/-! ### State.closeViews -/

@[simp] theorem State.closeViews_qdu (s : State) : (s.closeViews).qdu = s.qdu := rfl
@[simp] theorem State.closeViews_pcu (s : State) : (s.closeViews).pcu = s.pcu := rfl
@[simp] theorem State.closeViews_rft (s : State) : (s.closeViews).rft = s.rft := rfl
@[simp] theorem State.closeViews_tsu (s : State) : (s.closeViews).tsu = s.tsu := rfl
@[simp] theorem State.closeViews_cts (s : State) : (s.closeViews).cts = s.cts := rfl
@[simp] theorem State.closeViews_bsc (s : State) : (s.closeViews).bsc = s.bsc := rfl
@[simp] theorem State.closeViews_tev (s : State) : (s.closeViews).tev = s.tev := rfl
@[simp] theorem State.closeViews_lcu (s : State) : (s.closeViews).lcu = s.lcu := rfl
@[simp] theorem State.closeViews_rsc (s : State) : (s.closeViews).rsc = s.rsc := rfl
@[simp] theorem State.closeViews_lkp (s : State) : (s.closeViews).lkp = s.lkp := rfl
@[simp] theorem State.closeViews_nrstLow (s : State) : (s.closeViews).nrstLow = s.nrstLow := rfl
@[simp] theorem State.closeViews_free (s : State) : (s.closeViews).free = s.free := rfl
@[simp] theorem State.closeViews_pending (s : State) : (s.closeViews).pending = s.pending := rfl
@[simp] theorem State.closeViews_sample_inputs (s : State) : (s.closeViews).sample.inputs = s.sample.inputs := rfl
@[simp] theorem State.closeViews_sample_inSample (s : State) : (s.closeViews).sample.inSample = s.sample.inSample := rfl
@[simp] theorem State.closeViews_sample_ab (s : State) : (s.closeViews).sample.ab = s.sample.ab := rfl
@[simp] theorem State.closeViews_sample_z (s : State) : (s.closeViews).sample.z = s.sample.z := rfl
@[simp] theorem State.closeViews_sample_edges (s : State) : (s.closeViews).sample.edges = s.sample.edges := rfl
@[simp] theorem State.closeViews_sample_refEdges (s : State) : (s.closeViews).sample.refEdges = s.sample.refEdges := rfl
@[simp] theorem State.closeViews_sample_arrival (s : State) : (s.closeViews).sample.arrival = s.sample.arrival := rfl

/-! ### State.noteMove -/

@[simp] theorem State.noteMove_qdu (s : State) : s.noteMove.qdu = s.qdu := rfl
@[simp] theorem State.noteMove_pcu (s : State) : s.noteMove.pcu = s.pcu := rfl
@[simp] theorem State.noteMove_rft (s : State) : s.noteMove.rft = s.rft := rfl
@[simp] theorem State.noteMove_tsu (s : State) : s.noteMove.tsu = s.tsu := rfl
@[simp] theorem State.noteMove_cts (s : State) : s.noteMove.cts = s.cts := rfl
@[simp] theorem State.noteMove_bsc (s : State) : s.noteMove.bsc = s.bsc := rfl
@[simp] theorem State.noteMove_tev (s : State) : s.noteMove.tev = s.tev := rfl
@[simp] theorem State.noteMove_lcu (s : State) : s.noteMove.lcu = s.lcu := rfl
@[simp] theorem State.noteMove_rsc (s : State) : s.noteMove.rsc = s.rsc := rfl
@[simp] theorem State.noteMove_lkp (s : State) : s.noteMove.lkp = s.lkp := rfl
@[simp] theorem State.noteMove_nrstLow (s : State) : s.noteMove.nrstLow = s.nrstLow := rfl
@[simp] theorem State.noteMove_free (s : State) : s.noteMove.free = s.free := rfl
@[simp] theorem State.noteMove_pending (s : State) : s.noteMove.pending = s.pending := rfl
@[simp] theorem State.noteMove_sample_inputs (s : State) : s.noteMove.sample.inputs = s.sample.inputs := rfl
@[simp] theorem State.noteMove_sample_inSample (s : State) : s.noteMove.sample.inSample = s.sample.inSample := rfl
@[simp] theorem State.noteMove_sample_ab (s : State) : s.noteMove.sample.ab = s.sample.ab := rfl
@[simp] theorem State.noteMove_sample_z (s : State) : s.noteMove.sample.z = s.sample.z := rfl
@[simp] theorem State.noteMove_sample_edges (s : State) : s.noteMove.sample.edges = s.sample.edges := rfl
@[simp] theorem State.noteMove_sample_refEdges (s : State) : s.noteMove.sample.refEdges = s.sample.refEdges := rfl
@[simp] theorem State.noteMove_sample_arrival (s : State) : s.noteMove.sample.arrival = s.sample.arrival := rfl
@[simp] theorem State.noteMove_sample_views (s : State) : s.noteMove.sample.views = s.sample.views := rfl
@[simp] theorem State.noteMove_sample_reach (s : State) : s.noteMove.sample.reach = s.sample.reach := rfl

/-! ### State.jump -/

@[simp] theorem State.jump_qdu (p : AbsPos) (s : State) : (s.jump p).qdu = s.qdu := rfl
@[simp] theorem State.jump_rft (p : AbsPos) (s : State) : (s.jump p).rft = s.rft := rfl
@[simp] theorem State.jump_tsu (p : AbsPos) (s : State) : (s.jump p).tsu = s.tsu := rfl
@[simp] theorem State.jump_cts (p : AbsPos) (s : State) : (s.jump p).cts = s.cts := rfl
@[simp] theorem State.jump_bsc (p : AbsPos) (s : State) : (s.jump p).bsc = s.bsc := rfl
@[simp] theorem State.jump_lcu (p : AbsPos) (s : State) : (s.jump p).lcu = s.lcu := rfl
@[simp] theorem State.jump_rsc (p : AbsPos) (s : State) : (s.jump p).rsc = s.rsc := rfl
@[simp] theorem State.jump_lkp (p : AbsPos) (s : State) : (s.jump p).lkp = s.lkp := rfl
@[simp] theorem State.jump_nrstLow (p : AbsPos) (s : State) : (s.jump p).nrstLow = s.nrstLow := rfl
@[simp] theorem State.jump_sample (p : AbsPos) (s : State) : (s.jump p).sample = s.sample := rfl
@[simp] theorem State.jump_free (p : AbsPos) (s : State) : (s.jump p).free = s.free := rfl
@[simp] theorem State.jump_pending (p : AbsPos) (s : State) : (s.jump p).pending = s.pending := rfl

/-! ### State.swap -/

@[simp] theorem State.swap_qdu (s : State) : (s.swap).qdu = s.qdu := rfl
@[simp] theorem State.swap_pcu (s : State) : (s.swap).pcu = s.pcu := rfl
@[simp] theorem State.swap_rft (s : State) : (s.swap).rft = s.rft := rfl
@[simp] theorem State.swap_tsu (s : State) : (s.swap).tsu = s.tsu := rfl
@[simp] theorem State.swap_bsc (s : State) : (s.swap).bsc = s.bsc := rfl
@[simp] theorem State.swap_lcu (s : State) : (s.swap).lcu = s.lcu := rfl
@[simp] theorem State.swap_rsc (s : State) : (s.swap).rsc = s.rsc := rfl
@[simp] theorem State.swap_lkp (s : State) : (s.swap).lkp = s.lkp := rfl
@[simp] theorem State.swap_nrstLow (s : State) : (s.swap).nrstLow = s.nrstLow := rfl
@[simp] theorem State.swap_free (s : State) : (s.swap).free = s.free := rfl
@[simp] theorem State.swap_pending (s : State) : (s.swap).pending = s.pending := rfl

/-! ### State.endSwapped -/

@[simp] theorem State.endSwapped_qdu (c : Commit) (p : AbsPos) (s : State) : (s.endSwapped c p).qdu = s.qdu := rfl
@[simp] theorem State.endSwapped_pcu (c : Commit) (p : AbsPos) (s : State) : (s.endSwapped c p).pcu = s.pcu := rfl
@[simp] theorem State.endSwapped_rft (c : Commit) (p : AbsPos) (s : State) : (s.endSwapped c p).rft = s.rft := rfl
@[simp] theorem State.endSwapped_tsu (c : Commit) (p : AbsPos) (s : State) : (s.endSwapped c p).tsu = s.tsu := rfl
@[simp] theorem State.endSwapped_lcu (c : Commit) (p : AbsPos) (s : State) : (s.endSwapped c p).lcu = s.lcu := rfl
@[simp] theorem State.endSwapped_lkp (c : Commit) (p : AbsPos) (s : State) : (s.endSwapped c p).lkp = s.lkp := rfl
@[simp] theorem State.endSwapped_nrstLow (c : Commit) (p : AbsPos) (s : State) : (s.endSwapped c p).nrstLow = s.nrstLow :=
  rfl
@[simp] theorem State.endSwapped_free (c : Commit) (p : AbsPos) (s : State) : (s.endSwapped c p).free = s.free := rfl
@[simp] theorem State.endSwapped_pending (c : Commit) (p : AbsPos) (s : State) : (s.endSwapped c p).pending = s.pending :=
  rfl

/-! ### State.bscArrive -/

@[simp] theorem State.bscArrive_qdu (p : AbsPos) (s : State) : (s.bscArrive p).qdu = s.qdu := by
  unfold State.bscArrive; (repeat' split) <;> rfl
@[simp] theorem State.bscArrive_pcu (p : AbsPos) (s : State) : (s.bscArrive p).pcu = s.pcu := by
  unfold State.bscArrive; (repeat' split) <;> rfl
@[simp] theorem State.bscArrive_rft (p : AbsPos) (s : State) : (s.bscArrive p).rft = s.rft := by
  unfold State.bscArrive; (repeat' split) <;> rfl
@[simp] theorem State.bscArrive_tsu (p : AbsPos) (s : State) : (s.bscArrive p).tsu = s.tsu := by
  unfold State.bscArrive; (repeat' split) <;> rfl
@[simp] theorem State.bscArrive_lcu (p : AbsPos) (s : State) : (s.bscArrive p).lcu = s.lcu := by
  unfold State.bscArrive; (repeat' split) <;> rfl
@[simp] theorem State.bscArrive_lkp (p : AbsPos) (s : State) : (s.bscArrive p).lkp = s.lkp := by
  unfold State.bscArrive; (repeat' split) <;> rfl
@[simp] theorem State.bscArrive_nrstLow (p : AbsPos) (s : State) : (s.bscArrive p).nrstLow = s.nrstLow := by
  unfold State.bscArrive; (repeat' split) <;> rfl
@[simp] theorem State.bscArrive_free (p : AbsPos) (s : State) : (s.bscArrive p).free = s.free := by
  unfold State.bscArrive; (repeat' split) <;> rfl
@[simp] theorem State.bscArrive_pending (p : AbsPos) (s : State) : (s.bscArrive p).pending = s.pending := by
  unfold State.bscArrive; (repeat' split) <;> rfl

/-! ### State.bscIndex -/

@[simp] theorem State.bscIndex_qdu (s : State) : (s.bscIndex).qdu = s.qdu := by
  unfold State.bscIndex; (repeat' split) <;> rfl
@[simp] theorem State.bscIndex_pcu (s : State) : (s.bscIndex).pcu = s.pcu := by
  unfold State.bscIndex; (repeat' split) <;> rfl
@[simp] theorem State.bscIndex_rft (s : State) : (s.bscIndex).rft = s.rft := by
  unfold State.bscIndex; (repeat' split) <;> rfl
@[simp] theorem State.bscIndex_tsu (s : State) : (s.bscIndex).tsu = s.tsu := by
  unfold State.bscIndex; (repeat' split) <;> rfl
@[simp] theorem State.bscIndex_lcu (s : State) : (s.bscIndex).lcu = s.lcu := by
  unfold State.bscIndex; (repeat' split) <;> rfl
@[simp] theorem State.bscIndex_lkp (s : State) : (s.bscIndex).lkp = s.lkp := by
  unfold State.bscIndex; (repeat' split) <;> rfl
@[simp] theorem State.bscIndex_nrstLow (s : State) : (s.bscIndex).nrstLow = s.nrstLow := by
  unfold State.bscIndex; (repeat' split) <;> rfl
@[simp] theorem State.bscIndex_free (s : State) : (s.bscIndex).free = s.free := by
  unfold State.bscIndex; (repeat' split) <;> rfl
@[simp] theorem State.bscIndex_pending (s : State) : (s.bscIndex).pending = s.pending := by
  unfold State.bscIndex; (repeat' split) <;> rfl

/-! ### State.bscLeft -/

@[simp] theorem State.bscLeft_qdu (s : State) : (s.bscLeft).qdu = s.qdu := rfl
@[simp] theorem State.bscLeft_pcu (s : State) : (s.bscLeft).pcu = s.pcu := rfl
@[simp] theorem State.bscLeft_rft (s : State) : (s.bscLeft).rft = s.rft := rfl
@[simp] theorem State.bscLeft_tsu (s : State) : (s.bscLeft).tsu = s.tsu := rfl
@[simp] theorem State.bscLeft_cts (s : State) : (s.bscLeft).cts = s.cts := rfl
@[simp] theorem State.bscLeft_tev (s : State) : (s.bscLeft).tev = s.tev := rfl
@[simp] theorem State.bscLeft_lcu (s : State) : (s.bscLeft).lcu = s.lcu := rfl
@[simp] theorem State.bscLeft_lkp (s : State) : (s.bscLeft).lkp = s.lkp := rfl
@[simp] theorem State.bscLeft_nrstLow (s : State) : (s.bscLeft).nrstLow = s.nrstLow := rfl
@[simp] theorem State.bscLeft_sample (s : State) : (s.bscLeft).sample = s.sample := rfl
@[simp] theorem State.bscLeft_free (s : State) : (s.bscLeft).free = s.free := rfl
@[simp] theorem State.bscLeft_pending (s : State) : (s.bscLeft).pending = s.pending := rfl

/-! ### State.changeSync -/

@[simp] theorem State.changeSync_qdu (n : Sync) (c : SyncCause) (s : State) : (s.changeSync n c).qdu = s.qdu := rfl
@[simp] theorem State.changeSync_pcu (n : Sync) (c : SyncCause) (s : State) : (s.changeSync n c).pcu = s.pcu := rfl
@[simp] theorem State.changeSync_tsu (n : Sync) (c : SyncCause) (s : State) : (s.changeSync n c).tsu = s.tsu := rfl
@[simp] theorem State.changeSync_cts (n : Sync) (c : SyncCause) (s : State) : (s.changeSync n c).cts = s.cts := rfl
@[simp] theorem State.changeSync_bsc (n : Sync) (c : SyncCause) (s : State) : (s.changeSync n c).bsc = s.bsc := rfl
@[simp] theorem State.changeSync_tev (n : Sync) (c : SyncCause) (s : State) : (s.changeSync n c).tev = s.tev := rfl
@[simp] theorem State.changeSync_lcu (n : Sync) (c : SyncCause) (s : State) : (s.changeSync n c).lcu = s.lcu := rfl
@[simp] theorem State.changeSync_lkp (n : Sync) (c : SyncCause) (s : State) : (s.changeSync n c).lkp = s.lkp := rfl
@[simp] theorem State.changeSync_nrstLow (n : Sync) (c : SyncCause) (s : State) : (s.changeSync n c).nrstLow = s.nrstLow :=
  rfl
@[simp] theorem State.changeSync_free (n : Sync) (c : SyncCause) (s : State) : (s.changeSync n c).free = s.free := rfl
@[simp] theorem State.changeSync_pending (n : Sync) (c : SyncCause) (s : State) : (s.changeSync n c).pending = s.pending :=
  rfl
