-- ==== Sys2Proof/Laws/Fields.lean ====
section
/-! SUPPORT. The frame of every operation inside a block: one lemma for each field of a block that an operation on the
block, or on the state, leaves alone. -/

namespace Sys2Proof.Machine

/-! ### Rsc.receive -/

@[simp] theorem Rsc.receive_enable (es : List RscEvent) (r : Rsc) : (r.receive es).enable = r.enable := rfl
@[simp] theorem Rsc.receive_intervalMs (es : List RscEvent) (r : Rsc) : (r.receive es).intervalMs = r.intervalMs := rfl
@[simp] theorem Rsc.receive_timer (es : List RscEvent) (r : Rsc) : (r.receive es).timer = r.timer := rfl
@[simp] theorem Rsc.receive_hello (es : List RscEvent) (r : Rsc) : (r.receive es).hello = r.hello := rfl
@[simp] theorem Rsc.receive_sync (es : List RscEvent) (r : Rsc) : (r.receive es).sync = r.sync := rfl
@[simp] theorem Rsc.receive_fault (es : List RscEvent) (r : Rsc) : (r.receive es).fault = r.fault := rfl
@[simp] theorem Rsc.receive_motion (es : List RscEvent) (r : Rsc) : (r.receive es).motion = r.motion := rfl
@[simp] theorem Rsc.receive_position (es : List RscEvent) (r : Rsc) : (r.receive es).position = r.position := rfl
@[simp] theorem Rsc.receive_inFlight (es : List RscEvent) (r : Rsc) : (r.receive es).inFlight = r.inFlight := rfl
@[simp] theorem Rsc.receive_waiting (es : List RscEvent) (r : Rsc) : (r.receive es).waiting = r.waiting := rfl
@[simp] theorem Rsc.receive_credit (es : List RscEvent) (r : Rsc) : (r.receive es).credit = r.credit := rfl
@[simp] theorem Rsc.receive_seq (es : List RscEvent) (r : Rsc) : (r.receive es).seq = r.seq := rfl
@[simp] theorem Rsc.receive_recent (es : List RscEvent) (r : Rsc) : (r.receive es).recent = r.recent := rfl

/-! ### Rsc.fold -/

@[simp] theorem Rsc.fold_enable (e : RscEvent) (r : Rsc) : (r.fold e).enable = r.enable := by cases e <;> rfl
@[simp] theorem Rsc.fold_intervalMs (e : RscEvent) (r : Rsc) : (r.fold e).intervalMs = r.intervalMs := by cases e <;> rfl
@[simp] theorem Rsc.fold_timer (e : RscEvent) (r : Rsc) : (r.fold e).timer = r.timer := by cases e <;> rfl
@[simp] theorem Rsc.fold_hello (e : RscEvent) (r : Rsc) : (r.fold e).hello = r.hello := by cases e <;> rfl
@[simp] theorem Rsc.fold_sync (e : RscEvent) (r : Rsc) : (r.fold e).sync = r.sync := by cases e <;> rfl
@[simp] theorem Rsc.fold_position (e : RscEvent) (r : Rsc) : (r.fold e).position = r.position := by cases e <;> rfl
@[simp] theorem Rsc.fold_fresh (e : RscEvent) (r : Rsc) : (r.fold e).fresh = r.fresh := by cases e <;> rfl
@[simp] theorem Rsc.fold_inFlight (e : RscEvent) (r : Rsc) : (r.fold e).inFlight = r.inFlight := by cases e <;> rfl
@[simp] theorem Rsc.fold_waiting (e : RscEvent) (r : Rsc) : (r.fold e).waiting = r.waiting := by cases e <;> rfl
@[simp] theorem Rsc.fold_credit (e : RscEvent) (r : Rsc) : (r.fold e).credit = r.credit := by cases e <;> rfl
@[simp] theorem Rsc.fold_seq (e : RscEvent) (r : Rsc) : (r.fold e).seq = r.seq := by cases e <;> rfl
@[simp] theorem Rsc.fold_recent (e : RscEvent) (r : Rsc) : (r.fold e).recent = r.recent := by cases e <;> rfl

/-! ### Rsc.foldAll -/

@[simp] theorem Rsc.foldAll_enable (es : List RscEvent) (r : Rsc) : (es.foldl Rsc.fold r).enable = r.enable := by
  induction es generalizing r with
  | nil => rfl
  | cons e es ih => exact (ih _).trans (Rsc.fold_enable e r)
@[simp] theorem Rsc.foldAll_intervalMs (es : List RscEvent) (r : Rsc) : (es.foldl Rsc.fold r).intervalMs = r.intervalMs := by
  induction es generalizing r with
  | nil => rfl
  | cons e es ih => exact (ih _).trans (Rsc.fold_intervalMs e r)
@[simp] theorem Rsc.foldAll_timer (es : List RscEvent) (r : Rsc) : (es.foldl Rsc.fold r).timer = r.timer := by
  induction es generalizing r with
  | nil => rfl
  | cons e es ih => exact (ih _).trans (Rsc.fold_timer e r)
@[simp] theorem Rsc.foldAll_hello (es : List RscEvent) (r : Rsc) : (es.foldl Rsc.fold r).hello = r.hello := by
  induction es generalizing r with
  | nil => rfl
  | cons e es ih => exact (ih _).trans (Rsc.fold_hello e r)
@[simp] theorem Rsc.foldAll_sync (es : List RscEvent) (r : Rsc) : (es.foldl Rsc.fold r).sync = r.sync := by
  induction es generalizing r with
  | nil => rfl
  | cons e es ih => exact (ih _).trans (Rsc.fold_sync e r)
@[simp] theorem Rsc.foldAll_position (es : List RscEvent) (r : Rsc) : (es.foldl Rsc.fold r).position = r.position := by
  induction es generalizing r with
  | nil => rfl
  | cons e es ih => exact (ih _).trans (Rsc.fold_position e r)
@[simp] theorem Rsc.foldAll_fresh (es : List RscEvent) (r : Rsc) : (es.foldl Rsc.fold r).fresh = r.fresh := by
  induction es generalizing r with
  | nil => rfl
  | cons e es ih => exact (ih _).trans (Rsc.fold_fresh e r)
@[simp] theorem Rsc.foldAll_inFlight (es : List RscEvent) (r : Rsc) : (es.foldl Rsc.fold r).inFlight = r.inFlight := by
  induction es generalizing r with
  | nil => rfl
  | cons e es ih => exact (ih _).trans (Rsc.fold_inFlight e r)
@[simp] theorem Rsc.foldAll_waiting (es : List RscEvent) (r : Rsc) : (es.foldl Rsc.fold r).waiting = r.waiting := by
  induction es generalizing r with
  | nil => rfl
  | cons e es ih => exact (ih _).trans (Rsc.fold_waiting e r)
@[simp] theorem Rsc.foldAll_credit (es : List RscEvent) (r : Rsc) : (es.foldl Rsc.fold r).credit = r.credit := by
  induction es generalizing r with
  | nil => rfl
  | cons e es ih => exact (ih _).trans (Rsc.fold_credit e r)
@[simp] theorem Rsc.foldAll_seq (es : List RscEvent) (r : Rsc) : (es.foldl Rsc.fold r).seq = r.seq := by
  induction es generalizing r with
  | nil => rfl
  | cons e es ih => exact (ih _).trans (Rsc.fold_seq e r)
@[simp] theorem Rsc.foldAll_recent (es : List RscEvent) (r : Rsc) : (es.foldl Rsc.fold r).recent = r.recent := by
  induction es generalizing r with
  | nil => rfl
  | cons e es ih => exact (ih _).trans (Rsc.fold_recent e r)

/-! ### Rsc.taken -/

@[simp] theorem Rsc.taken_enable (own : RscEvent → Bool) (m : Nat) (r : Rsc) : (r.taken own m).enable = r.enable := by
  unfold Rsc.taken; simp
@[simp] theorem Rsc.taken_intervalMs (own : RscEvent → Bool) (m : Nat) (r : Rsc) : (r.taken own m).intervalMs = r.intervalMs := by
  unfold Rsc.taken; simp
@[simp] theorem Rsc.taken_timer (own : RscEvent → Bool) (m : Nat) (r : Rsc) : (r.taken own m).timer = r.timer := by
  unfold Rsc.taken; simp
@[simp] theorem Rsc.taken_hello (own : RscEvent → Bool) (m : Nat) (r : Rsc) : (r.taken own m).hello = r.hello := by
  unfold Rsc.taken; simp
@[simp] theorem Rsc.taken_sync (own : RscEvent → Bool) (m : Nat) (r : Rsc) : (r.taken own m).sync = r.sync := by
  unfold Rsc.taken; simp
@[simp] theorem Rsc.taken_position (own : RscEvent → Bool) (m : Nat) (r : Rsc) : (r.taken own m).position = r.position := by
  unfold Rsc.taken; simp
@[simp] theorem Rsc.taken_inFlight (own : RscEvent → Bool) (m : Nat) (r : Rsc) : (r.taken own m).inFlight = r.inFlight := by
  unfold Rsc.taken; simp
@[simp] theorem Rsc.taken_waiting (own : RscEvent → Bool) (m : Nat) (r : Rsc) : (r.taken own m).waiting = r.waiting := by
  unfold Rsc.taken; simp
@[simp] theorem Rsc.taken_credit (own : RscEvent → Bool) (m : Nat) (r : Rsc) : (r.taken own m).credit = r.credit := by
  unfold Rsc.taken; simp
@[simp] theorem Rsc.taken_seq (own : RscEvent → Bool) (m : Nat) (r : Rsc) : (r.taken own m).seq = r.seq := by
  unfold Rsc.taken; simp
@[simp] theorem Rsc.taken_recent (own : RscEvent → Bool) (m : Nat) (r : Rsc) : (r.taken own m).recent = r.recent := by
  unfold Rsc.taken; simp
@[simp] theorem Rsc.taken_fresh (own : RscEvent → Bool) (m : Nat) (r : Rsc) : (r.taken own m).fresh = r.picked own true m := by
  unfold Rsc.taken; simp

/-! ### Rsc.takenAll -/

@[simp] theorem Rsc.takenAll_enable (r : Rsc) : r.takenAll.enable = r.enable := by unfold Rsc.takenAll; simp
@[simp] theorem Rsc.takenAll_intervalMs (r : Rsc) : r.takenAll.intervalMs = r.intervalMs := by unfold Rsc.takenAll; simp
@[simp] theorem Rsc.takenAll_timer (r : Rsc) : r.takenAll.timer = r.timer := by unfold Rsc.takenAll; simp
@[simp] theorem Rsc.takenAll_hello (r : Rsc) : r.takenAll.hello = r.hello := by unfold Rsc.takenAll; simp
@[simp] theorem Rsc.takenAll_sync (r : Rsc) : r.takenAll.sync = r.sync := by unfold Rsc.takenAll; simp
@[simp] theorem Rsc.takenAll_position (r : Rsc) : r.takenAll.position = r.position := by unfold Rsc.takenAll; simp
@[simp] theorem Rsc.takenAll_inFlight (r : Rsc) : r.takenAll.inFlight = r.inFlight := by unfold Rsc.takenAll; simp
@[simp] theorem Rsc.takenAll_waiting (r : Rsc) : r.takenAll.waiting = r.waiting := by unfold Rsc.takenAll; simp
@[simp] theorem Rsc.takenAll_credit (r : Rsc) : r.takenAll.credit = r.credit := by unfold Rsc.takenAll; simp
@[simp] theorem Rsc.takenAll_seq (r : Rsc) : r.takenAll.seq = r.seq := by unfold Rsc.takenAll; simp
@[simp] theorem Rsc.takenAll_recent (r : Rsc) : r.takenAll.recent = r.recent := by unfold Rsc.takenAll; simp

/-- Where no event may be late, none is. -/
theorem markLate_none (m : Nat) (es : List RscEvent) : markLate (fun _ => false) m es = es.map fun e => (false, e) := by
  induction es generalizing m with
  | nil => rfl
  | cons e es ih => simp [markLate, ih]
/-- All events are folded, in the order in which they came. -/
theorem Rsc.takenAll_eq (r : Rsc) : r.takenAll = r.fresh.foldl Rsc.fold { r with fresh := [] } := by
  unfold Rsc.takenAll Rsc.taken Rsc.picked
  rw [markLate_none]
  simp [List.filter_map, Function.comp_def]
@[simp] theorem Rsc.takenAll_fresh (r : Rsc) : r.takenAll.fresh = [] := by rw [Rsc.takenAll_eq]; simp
──────────
Only those lines of the entries above that run from the line containing "(s.bscLeft).free = s.free := rfl" to the line containing "c).qdu = s.qdu := rfl", both included, should be transcribed exactly.

@[simp] theorem State.bscLeft_free (s : State) : (s.bscLeft).free = s.free := rfl
@[simp] theorem State.bscLeft_pending (s : State) : (s.bscLeft).pending = s.pending := rfl

/-! ### State.changeSync -/

@[simp] theorem State.changeSync_qdu (n : Sync) (c : SyncCause) (s : State) : (s.changeSync n c).qdu = s.qdu := rfl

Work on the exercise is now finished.